--- Prompt ---
Although the data below holds other lines too, output only those from the line with "s.cfg.badStages = .one" up to and including the line with "s.cfg.engine = .fsm → KeysInRange", exactly as they appear.

--- Dataset excerpts ---
-- ==== Sys2Proof/Machine/Step.lean ====
section
/-! DEFINITION. One step of the machine: one operation of one agent, taken as one atomic step
(20_memory.md R55, R61(d)), and placing an operation where `step` takes its next one. -/

namespace Sys2Proof.Machine

/-- One step: the next operation of the trace, or of an agent where the trace is empty. -/
def step (s : State) : Host.Outcome State Fault Refusal :=
  match fetch s with
  | .perform i s' => exec i s'
  | .nothing s' => .next s'
  | .bad e => .refused (.undecodable e)

/-- `s` with the operation of the opcode-table word `w` placed where `step` takes its next operation. -/
def State.withFetchWord (s : State) (nbits w : Nat) : State :=
  placeOperation (wordBytes nbits w) s

end Sys2Proof.Machine
end

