-- ==== Sys2Proof/Machine/CounterPlanes.lean ====
section
/-! DEFINITION. The counter debounce engine in its bit-plane form (40_counter_engine.md R101, R102), the form
the source describes. `DBC` runs the per-lane form of Counter.lean; R103 says that the two agree. -/

namespace Sys2Proof.Machine

/-- R101: the ripple-carry increment of all lanes at once, plane 0 first; `carry` is the carry into this
plane, `keep` the lanes that count. The carry out of the last plane is discarded. -/
def ripple (keep : Byte) : Byte → List Byte → List Byte
  | _, [] => []
  | carry, p :: ps => ((p ^^^ carry) &&& keep) :: ripple keep (p &&& carry) ps

/-- R102: `EQ(K)`, the lanes whose count is `K`. -/
def planesEq : List Byte → Nat → Byte
  | [], _ => 0xFF
  | p :: ps, K => (if K % 2 = 1 then p else ~~~p) &&& planesEq ps (K / 2)

/-- R102: the pair `(gt, eq)` of the loop of `GT(K)` after the planes of the list, highest first. -/
def planesGtEq : List Byte → Nat → Byte × Byte
  | [], _ => (0x00, 0xFF)
  | p :: ps, K =>
    let r := planesGtEq ps (K / 2)
    if K % 2 = 0 then (r.1 ||| (r.2 &&& p), r.2 &&& ~~~p) else (r.1, r.2 &&& p)

/-- R102: `GT(K)`, the lanes whose count is above `K`. -/
def planesGt (ps : List Byte) (K : Nat) : Byte :=
  (planesGtEq ps K).1

/-- R102: `LT(K) = ~GT(K) & ~EQ(K)`. -/
def planesLt (ps : List Byte) (K : Nat) : Byte :=
  ~~~planesGt ps K &&& ~~~planesEq ps K

/-- R102: the stage planes `(stg1, stg0)` after the call, the table of R98 bit by bit. -/
def stagePlanes (variant : BadStages) (stg1 stg0 rel over1 over2 : Byte) : Byte × Byte :=
  match variant with
  | .one =>
    ((stg1 ||| over1) &&& ~~~rel, (stg0 ||| over1) &&& ~~~rel)
  | .two =>
    let clean := ~~~stg1 &&& ~~~stg0
    let suspect := ~~~stg1 &&& stg0
    let armed := stg1 &&& ~~~stg0
    let isBad := stg1 &&& stg0
    ((rel &&& (suspect ||| armed)) ||| (~~~rel &&& (armed ||| isBad)),
     ~~~rel &&& ((clean &&& over1) ||| suspect ||| (armed &&& over2) ||| isBad))

/-- `DBC` on one line in the bit-plane form (R101, R102). -/
def counterCallPlanes (c : Cfg) (x : Byte) (l : Line) : Line :=
  let d := x ^^^ l.state
  let c0 := l.cnt.map (fun p => p &&& ~~~l.last)
  let isBad := l.bad
  let acc := d &&& ((~~~isBad &&& planesEq c0 c.d) ||| (isBad &&& planesEq c0 c.dBad))
  let q := ~~~d &&& l.state
  let over1 := q &&& planesGt c0 c.t1 &&& planesLt c0 c.d
  let over2 := q &&& planesGt c0 c.t2 &&& planesLt c0 c.d
  let rel := acc &&& l.state
  let stg := stagePlanes c.badStages l.stg1 l.stg0 rel over1 over2
  let keep := d &&& ~~~l.last
  { l with
    state := l.state ^^^ acc
    last := acc
    stg0 := stg.2
    stg1 := stg.1
    cnt := ripple keep keep l.cnt }

end Sys2Proof.Machine
end

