-- ==== Sys2Proof/Safety.lean ====
section
/-! DEFINITION. What holds in every state between two steps (10_state.md R37, R38, 44_scheduler.md R151,
43_row_sampler.md R140), which operations a build has (30_encoding.md R75), and operations performed in a
row. The statements are written in these terms. -/

namespace Sys2Proof.Machine

/-- R38(f): both interrupt-enable bits are 1 between steps. -/
def EnablesUp (s : State) : Prop :=
  s.gie = true ∧ s.edgeEn = true

/-- R31: the bits of `stability` above LINES are zero. -/
def StabilityHighZero (s : State) : Prop :=
  s.stability.extractLsb' 4 4 = 0

/-- R151: `timer_cnt` has not reached the interval. -/
def TimerBelow (s : State) : Prop :=
  s.timerCnt = 0 ∨ s.timerCnt.toNat < s.scanInterval.toNat

/-- R140: in a row-sampler build the watched row is the row driven. -/
def WatchedRowDriven (s : State) : Prop :=
  s.cfg.scanner = .rowirq → s.driveSel = s.curRow

/-- R36, column "present when": an element the build does not have holds its reset value (log 3). -/
def AbsentAtReset (s : State) : Prop :=
  (s.cfg.scanner = .matrix →
    s.curRow = 0 ∧ s.lastSample = 0 ∧ s.changeFlag = false ∧ s.rowBuf = Quad.ofFn (fun _ => 0)) ∧
  (s.cfg.scanner = .rowirq → s.stability = 0) ∧
  (s.cfg.engine = .counter → ∀ n, (s.db.get n).keys = Octet.ofFn (fun _ => Key.initial)) ∧
  (s.cfg.engine = .fsm → ∀ n, (s.db.get n).stg0 = 0 ∧ (s.db.get n).stg1 = 0 ∧
    (s.db.get n).cnt = List.replicate s.cfg.planes 0)

/-- R22, R37(d): every line has N counter planes, so no lane value exceeds N bits. -/
def PlanesFit (s : State) : Prop :=
  ∀ n, (s.db.get n).cnt.length = s.cfg.planes

/-- R38(b): a key is flagged bad only while accepted as pressed. -/
def BadOnlyPressed (s : State) : Prop :=
  ∀ n i, lane (s.db.get n).bad i = true → lane (s.db.get n).state i = true

/-- R38(d): outside the call after an acceptance, a lane's count is at most its target delay. -/
def CountBelowTarget (s : State) : Prop :=
  ∀ n i, lane (s.db.get n).last i = false →
    (s.db.get n).count i ≤ targetDelay s.cfg.toCfg (s.db.get n) i

/-- R24: with BAD_STAGES = 1 only CLEAN and BAD are reached. -/
def OneStageOnly (s : State) : Prop :=
  s.cfg.badStages = .one → ∀ n i, (s.db.get n).stage i = .clean ∨ (s.db.get n).stage i = .bad

/-- The counter engine's invariant, in a counter build (R22, R24, R38(b), R38(d)). -/
def CounterInv (s : State) : Prop :=
  s.cfg.engine = .counter → PlanesFit s ∧ BadOnlyPressed s ∧ CountBelowTarget s ∧ OneStageOnly s

/-- R28, R120: every key record is inside its bounds. -/
def KeysInRange (s : State) : Prop :=
  ∀ n i, ((s.db.get n).keys.get i).inRange s.cfg.toCfg = true

/-- R38(e): a key's stable bit is 1 exactly in the phases LOCKED_ON, ON and TURNING_OFF. -/
def PhaseTellsState (s : State) : Prop :=
  ∀ n i, lane (s.db.get n).state i = true ↔
    ((s.db.get n).keys.get i).phase = .lockedOn ∨ ((s.db.get n).keys.get i).phase = .on ∨
    ((s.db.get n).keys.get i).phase = .turningOff

/-- The finite-state engine's invariant, in a finite-state build (R28, R38(e)). -/
def FsmInv (s : State) : Prop :=
  s.cfg.engine = .fsm → KeysInRange s ∧ PhaseTellsState s

/-- The invariant of the scheduler, the scanners and the enables. -/
def SystemInv (s : State) : Prop :=
  EnablesUp s ∧ StabilityHighZero s ∧ TimerBelow s ∧ WatchedRowDriven s ∧ AbsentAtReset s

/-- Everything that holds between steps. -/
def Inv (s : State) : Prop :=
  SystemInv s ∧ CounterInv s ∧ FsmInv s

/-- R75: the operation belongs to the build. -/
def inBuild (c : Cfg) : Instr → Bool
  | .reset => true
  | .tb => true
  | .tick => true
  | .poll => true
  | .geti => true
  | .seti _ => true
  | .dbc _ _ => c.engine == .counter
  | .dbf _ _ => c.engine == .fsm
  | .scanm => c.scanner == .matrix
  | .drive _ => c.scanner == .matrix
  | .read => c.scanner == .matrix
  | .rowt => c.scanner == .rowirq
  | .edge _ => c.scanner == .rowirq
  | .record => true
  | .append _ => true

/-- Operations one after another (R81). -/
def execAll : List Instr → State → Answer
  | [], s => .next s
  | i :: is, s => andThen (exec i s) (execAll is)

/-- The operation fires a tick from this state: `TICK` itself, or a `TB` that reaches the interval with the timer
source enabled (R151, R152). -/
def firesTick (s : State) : Instr → Bool
  | .reset => false
  | .tb => timerEnabled s && decide (s.timerCnt.toNat + 1 ≥ s.scanInterval.toNat)
  | .tick => true
  | .poll => false
  | .geti => false
  | .seti _ => false
  | .dbc _ _ => false
  | .dbf _ _ => false
  | .scanm => false
  | .drive _ => false
  | .read => false
  | .rowt => false
  | .edge _ => false
  | .record => false
  | .append _ => false

/-- Operations in a row, none of which fires a tick when its turn comes. -/
def NoTickFires : List Instr → State → Prop
  | [], _ => True
  | i :: is, s => firesTick s i = false ∧ ∀ t, exec i s = .next t → NoTickFires is t

/-- The state without the outputs of the last operation, for comparing states (log 6). -/
def State.quiet (s : State) : State :=
  s.report none none

end Sys2Proof.Machine
end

--- Result ---
  s.cfg.badStages = .one → ∀ n i, (s.db.get n).stage i = .clean ∨ (s.db.get n).stage i = .bad

/-- The counter engine's invariant, in a counter build (R22, R24, R38(b), R38(d)). -/
def CounterInv (s : State) : Prop :=
  s.cfg.engine = .counter → PlanesFit s ∧ BadOnlyPressed s ∧ CountBelowTarget s ∧ OneStageOnly s

/-- R28, R120: every key record is inside its bounds. -/
def KeysInRange (s : State) : Prop :=
  ∀ n i, ((s.db.get n).keys.get i).inRange s.cfg.toCfg = true

/-- R38(e): a key's stable bit is 1 exactly in the phases LOCKED_ON, ON and TURNING_OFF. -/
def PhaseTellsState (s : State) : Prop :=
  ∀ n i, lane (s.db.get n).state i = true ↔
    ((s.db.get n).keys.get i).phase = .lockedOn ∨ ((s.db.get n).keys.get i).phase = .on ∨
    ((s.db.get n).keys.get i).phase = .turningOff

/-- The finite-state engine's invariant, in a finite-state build (R28, R38(e)). -/
def FsmInv (s : State) : Prop :=
  s.cfg.engine = .fsm → KeysInRange s ∧ PhaseTellsState s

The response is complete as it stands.